[Saved data entries]
------------------------------

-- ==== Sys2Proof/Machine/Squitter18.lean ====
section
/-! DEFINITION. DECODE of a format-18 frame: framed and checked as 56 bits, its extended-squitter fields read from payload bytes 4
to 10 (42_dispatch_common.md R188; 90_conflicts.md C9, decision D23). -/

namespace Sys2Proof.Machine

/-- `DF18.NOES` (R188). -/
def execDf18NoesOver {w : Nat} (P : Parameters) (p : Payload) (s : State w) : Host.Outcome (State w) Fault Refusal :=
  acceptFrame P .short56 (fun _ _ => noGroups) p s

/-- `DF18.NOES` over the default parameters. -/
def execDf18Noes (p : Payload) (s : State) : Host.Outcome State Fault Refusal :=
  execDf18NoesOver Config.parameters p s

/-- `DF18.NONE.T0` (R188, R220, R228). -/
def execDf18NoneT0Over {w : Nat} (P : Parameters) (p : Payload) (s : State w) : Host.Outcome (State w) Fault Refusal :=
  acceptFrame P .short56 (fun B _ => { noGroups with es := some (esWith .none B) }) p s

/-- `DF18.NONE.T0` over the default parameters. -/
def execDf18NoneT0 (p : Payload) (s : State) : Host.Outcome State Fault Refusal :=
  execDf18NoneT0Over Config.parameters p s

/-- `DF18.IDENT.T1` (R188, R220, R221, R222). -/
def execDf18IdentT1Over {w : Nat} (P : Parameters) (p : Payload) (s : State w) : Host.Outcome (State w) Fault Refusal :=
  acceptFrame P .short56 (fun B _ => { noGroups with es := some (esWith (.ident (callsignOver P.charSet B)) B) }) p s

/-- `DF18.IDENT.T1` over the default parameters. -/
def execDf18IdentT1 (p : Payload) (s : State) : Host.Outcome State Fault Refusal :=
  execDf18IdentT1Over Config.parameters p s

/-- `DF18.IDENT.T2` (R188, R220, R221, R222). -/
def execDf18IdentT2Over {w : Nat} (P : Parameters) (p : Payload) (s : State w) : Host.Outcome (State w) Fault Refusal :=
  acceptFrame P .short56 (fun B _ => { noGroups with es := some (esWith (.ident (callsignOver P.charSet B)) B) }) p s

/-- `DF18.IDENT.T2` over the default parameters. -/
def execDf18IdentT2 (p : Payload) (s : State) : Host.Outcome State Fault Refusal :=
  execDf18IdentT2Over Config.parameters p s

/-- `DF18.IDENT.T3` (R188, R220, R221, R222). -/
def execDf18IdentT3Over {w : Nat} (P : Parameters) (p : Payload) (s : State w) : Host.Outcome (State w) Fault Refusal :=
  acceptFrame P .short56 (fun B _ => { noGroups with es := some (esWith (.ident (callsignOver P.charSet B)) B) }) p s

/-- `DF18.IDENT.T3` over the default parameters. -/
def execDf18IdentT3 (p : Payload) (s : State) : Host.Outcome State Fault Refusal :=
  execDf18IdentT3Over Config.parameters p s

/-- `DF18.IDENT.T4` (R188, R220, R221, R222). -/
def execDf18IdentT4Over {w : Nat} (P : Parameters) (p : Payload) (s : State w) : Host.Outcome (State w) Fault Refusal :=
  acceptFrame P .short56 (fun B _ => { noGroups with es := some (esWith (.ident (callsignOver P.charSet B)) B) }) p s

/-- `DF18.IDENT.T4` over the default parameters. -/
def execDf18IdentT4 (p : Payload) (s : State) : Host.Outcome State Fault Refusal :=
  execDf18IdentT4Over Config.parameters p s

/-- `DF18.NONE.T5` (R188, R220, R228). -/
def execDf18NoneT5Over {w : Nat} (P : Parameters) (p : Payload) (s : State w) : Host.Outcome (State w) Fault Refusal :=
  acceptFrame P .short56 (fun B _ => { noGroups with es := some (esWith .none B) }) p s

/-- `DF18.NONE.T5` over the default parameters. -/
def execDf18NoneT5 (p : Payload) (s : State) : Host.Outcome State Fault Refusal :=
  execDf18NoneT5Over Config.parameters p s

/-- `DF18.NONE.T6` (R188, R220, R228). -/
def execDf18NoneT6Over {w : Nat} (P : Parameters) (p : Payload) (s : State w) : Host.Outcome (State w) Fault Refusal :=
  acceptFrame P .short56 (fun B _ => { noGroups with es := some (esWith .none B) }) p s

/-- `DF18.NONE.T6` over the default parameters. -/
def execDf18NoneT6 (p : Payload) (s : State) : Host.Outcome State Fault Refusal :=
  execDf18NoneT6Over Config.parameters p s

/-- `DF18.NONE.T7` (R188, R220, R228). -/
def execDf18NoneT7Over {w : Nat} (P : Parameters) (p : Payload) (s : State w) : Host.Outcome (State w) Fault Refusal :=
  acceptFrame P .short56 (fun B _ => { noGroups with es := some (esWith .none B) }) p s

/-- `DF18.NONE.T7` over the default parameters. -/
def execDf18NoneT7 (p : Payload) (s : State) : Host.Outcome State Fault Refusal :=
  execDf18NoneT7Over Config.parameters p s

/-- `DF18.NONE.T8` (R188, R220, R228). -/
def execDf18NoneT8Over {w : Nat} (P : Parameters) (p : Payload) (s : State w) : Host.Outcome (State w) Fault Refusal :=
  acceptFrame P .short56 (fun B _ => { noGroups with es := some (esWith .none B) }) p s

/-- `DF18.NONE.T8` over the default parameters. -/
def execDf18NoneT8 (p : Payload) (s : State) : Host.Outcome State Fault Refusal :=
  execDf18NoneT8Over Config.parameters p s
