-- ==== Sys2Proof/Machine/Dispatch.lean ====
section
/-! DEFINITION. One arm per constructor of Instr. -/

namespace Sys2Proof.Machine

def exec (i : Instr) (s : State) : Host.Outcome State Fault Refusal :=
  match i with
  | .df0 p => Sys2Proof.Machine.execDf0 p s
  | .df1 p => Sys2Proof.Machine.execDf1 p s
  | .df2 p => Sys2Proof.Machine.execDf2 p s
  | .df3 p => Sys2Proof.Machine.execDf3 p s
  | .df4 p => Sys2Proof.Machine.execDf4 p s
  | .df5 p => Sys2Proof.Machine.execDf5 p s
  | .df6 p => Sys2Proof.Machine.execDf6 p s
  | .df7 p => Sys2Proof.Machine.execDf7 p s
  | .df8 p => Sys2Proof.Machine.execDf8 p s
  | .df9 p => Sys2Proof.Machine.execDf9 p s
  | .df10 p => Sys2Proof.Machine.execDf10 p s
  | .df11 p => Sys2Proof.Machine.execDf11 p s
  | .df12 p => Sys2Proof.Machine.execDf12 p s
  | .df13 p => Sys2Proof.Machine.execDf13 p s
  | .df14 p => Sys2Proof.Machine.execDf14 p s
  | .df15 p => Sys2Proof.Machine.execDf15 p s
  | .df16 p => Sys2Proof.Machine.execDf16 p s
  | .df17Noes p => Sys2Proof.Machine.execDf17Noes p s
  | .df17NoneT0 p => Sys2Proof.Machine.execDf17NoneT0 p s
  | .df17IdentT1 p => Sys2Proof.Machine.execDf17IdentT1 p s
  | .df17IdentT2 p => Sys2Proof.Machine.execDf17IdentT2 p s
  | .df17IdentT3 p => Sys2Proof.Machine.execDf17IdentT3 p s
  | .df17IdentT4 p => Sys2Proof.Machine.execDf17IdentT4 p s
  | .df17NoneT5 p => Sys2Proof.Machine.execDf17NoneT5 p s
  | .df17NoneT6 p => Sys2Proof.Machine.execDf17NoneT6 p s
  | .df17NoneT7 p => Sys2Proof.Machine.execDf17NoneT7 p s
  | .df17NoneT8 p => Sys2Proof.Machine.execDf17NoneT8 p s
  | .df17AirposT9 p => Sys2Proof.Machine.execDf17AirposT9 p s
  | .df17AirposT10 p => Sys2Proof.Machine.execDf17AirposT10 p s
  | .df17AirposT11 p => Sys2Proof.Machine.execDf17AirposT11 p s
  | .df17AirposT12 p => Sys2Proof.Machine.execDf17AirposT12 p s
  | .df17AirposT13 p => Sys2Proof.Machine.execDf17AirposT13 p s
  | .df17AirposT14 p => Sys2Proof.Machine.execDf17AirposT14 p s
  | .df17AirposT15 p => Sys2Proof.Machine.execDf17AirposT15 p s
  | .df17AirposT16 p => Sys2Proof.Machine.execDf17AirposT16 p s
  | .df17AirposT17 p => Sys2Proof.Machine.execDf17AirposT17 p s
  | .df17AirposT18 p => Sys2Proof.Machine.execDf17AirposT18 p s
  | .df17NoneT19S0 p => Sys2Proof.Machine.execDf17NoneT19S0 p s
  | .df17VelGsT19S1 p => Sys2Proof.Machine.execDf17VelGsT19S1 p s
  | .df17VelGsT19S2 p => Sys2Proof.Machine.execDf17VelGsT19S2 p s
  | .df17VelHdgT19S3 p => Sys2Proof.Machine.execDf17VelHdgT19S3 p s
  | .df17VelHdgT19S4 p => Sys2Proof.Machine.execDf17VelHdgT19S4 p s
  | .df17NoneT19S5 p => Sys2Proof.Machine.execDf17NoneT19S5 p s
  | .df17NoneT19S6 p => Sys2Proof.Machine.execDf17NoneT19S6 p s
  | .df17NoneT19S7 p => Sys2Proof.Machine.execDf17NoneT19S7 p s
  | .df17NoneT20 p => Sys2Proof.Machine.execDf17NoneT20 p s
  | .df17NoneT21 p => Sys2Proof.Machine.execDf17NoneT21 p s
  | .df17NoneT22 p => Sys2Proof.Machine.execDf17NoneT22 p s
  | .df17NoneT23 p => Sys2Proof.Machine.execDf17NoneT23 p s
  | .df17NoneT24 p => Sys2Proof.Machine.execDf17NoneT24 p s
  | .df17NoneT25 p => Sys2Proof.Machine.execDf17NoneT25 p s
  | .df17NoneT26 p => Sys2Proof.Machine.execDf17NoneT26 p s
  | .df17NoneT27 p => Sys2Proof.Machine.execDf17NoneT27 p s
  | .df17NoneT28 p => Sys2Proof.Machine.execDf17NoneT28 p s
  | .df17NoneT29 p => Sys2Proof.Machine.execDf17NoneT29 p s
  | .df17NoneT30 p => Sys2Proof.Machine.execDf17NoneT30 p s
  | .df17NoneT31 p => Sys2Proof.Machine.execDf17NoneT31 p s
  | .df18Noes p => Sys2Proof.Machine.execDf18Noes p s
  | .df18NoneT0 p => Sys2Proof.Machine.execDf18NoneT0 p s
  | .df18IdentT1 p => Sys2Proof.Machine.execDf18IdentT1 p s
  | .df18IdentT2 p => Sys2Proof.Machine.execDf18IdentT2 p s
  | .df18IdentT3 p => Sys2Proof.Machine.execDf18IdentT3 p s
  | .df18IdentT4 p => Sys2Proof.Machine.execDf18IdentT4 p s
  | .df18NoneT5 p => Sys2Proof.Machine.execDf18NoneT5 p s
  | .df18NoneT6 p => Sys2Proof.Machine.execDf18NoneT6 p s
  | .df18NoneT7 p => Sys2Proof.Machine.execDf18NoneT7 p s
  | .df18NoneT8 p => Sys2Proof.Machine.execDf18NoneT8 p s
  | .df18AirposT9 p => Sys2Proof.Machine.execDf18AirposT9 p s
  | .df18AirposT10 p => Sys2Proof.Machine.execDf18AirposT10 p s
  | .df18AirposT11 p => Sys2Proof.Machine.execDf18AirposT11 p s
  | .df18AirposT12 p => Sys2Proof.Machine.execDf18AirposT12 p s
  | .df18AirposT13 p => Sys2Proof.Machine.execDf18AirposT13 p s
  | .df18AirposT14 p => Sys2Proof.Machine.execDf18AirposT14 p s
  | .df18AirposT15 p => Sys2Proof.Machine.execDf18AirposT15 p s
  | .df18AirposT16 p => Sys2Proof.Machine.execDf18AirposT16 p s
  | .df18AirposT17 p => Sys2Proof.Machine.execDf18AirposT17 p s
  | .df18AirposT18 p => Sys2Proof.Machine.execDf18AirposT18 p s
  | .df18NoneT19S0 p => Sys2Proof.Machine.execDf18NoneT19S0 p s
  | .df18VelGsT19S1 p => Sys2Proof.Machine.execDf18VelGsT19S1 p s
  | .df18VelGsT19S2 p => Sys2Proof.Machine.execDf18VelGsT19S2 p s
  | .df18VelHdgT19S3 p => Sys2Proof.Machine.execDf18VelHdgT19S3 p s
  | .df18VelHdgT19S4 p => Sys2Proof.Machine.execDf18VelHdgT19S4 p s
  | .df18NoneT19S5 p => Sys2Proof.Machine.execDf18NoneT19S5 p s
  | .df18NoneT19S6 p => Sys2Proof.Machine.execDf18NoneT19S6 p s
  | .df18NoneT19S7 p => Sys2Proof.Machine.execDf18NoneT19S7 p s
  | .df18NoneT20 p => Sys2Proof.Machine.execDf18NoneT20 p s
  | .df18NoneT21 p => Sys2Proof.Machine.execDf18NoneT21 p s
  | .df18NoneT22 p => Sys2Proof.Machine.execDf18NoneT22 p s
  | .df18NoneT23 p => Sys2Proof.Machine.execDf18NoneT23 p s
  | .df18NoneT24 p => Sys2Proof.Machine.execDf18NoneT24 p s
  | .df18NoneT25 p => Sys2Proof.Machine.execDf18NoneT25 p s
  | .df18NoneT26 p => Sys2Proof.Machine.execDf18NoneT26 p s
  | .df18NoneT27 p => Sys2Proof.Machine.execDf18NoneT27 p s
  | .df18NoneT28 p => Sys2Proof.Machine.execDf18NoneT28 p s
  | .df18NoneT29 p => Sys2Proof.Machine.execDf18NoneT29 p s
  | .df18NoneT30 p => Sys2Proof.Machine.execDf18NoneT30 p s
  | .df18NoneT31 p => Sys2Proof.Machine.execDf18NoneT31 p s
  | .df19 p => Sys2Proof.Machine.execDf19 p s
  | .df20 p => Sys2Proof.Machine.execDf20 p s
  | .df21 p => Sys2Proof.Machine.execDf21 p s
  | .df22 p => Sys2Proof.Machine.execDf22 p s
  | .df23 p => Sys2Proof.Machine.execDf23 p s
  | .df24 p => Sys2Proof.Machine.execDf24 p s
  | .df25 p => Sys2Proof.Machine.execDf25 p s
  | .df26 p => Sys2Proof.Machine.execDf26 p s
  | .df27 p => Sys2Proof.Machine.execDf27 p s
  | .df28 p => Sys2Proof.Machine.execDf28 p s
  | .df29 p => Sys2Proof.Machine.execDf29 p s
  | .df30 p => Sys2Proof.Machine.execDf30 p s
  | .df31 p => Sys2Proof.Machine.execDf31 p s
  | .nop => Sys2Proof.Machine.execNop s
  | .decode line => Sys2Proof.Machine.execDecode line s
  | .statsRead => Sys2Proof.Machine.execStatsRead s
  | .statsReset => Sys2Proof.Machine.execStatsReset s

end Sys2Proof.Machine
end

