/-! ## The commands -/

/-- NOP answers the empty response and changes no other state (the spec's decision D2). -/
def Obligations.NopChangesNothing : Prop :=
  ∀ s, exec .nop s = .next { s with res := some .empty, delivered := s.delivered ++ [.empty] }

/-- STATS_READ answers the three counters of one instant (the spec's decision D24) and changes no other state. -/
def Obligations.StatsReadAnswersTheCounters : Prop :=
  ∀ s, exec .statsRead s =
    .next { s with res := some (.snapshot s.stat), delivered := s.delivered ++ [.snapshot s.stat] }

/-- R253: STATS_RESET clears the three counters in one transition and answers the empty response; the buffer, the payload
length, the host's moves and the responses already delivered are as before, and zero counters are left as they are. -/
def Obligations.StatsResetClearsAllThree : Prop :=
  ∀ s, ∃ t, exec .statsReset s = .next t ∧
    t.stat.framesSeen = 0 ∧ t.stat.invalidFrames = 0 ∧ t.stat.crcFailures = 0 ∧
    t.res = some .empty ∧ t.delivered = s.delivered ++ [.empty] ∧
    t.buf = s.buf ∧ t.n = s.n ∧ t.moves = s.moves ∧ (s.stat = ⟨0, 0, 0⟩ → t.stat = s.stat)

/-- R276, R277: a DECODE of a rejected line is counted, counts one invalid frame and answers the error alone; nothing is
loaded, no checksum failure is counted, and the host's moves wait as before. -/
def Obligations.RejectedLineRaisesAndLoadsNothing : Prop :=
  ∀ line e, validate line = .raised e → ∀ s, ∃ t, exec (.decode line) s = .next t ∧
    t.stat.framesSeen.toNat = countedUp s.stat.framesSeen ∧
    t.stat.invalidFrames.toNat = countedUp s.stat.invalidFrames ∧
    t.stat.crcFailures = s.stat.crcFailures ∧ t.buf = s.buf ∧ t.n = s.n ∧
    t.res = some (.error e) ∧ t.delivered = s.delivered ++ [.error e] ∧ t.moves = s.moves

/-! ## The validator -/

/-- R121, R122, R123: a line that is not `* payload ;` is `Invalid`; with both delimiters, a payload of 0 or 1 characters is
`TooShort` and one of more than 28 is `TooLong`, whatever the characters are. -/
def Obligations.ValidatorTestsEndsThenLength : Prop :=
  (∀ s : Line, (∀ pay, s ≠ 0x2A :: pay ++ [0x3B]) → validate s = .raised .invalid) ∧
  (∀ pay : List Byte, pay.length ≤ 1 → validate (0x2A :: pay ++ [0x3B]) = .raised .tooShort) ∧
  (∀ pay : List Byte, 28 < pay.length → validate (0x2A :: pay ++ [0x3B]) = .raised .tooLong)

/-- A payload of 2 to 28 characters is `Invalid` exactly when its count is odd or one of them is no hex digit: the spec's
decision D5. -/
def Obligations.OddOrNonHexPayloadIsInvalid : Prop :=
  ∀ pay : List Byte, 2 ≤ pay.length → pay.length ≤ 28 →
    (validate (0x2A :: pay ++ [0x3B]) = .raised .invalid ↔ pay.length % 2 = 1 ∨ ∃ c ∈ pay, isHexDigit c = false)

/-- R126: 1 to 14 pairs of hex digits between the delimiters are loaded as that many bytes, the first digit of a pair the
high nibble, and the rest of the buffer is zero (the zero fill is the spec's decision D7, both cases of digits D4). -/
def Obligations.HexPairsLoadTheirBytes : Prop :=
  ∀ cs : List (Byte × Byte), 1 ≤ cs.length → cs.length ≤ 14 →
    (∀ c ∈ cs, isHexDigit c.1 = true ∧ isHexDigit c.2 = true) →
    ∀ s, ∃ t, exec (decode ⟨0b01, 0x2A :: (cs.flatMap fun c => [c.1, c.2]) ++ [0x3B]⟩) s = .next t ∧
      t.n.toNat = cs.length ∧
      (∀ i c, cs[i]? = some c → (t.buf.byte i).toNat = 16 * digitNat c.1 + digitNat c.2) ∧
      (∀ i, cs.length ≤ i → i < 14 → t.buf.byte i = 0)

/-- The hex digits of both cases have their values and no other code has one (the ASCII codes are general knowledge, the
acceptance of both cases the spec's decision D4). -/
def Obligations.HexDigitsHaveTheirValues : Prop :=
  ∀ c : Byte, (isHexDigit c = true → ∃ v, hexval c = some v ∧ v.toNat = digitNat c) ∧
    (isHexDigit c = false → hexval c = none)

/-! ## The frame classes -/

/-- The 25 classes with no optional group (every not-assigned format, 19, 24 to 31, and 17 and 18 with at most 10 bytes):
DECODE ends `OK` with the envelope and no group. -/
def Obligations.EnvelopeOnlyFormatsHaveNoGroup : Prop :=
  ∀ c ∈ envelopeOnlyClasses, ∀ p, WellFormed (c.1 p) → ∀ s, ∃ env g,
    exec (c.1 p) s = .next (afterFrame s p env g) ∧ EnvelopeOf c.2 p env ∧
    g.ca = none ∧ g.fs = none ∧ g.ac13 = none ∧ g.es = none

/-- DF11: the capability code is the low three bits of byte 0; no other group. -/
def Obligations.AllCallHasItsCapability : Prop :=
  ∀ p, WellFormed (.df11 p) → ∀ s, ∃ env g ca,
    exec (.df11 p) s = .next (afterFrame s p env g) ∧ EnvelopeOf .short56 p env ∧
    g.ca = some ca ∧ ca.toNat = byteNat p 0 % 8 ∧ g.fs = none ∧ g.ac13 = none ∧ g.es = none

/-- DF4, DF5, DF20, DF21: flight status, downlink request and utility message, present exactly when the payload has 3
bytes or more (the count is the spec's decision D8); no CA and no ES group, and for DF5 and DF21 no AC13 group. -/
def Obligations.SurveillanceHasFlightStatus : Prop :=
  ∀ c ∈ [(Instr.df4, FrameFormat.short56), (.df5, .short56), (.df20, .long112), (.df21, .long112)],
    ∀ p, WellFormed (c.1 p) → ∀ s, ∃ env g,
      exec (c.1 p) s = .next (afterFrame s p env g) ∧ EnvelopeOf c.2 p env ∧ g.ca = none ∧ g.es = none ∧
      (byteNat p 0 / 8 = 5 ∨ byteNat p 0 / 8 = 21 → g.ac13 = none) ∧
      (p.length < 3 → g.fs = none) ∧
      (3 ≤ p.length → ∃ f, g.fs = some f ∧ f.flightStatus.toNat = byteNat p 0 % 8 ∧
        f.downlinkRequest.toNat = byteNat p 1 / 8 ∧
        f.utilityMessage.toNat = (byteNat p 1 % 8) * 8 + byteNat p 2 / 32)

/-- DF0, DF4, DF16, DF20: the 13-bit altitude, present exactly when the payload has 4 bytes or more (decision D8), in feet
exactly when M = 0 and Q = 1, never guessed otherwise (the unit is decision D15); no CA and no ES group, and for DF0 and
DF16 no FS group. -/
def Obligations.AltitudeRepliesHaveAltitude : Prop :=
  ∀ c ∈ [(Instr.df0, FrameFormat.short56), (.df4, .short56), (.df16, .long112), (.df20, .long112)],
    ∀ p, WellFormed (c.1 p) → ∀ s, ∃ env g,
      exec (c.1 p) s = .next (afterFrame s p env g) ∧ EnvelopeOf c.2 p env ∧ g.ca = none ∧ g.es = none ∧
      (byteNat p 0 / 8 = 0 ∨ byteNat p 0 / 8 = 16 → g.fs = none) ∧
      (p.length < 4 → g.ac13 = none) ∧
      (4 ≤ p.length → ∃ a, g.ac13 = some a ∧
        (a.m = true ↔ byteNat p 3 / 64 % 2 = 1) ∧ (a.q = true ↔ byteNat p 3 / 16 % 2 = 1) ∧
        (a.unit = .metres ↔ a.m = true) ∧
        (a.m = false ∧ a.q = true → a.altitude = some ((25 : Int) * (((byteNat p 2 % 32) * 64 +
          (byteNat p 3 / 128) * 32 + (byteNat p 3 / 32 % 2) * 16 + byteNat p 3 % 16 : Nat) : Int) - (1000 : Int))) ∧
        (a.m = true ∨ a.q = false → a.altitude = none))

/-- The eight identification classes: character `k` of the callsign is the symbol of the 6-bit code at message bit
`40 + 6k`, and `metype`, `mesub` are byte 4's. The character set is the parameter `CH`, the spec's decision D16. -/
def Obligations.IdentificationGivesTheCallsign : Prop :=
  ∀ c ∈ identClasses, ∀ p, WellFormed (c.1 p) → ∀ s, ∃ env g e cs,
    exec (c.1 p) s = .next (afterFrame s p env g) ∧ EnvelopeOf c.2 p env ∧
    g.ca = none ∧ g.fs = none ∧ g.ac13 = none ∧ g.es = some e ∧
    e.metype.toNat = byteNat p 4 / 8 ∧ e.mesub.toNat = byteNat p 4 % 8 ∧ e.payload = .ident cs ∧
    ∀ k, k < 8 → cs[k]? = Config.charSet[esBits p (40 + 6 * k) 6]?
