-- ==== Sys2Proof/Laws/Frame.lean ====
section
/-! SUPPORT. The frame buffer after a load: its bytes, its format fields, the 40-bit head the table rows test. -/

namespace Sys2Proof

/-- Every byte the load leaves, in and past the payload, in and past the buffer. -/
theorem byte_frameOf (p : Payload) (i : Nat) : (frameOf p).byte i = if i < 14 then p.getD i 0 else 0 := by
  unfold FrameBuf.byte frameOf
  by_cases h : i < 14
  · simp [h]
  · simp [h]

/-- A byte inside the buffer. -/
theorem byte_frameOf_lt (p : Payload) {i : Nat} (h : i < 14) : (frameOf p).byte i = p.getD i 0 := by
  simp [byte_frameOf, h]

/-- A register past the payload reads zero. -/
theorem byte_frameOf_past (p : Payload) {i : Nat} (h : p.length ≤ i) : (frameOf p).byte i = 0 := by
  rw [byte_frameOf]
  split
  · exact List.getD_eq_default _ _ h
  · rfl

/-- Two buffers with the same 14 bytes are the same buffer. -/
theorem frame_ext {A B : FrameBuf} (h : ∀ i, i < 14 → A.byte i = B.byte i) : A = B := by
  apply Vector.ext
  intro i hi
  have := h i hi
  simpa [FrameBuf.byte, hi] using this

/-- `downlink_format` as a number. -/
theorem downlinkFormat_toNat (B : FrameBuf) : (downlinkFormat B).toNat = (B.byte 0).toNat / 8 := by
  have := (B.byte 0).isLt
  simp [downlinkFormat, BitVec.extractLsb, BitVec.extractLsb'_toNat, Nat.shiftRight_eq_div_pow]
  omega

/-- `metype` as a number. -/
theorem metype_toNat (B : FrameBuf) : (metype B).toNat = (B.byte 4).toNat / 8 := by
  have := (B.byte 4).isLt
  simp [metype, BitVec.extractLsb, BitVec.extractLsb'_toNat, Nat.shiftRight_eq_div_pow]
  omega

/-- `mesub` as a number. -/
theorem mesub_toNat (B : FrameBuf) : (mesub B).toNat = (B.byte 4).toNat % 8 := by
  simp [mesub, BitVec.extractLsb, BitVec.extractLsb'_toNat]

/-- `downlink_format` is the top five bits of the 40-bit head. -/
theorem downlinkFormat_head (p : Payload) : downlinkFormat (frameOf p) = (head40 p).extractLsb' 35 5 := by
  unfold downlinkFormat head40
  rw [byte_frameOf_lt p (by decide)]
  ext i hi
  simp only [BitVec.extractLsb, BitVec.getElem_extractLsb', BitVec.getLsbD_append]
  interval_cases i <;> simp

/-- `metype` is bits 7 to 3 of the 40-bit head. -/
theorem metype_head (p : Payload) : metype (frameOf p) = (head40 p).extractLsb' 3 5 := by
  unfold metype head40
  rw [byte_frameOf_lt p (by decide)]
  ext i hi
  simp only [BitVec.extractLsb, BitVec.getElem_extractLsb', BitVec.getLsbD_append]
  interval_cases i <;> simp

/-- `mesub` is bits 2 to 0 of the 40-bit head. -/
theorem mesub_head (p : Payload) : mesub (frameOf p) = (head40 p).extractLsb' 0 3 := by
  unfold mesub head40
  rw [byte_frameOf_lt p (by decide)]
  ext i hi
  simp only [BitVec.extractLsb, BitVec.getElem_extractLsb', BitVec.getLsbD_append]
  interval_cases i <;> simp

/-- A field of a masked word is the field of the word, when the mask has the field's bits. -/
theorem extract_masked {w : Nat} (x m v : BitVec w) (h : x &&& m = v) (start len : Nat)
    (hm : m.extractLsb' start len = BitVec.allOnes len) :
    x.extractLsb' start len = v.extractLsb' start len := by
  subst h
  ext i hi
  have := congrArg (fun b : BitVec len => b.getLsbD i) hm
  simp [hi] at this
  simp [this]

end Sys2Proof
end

------------------------------

• [What the exercise asks] Return exactly, and only, the lines above starting at the line that contains "theorem mesub_head (p" and ending at the line that contains "(hm : m.extractLsb'".

• [Answer]
theorem mesub_head (p : Payload) : mesub (frameOf p) = (head40 p).extractLsb' 0 3 := by
  unfold mesub head40
  rw [byte_frameOf_lt p (by decide)]
  ext i hi
  simp only [BitVec.extractLsb, BitVec.getElem_extractLsb', BitVec.getLsbD_append]
  interval_cases i <;> simp

/-- A field of a masked word is the field of the word, when the mask has the field's bits. -/
theorem extract_masked {w : Nat} (x m v : BitVec w) (h : x &&& m = v) (start len : Nat)
    (hm : m.extractLsb' start len = BitVec.allOnes len) :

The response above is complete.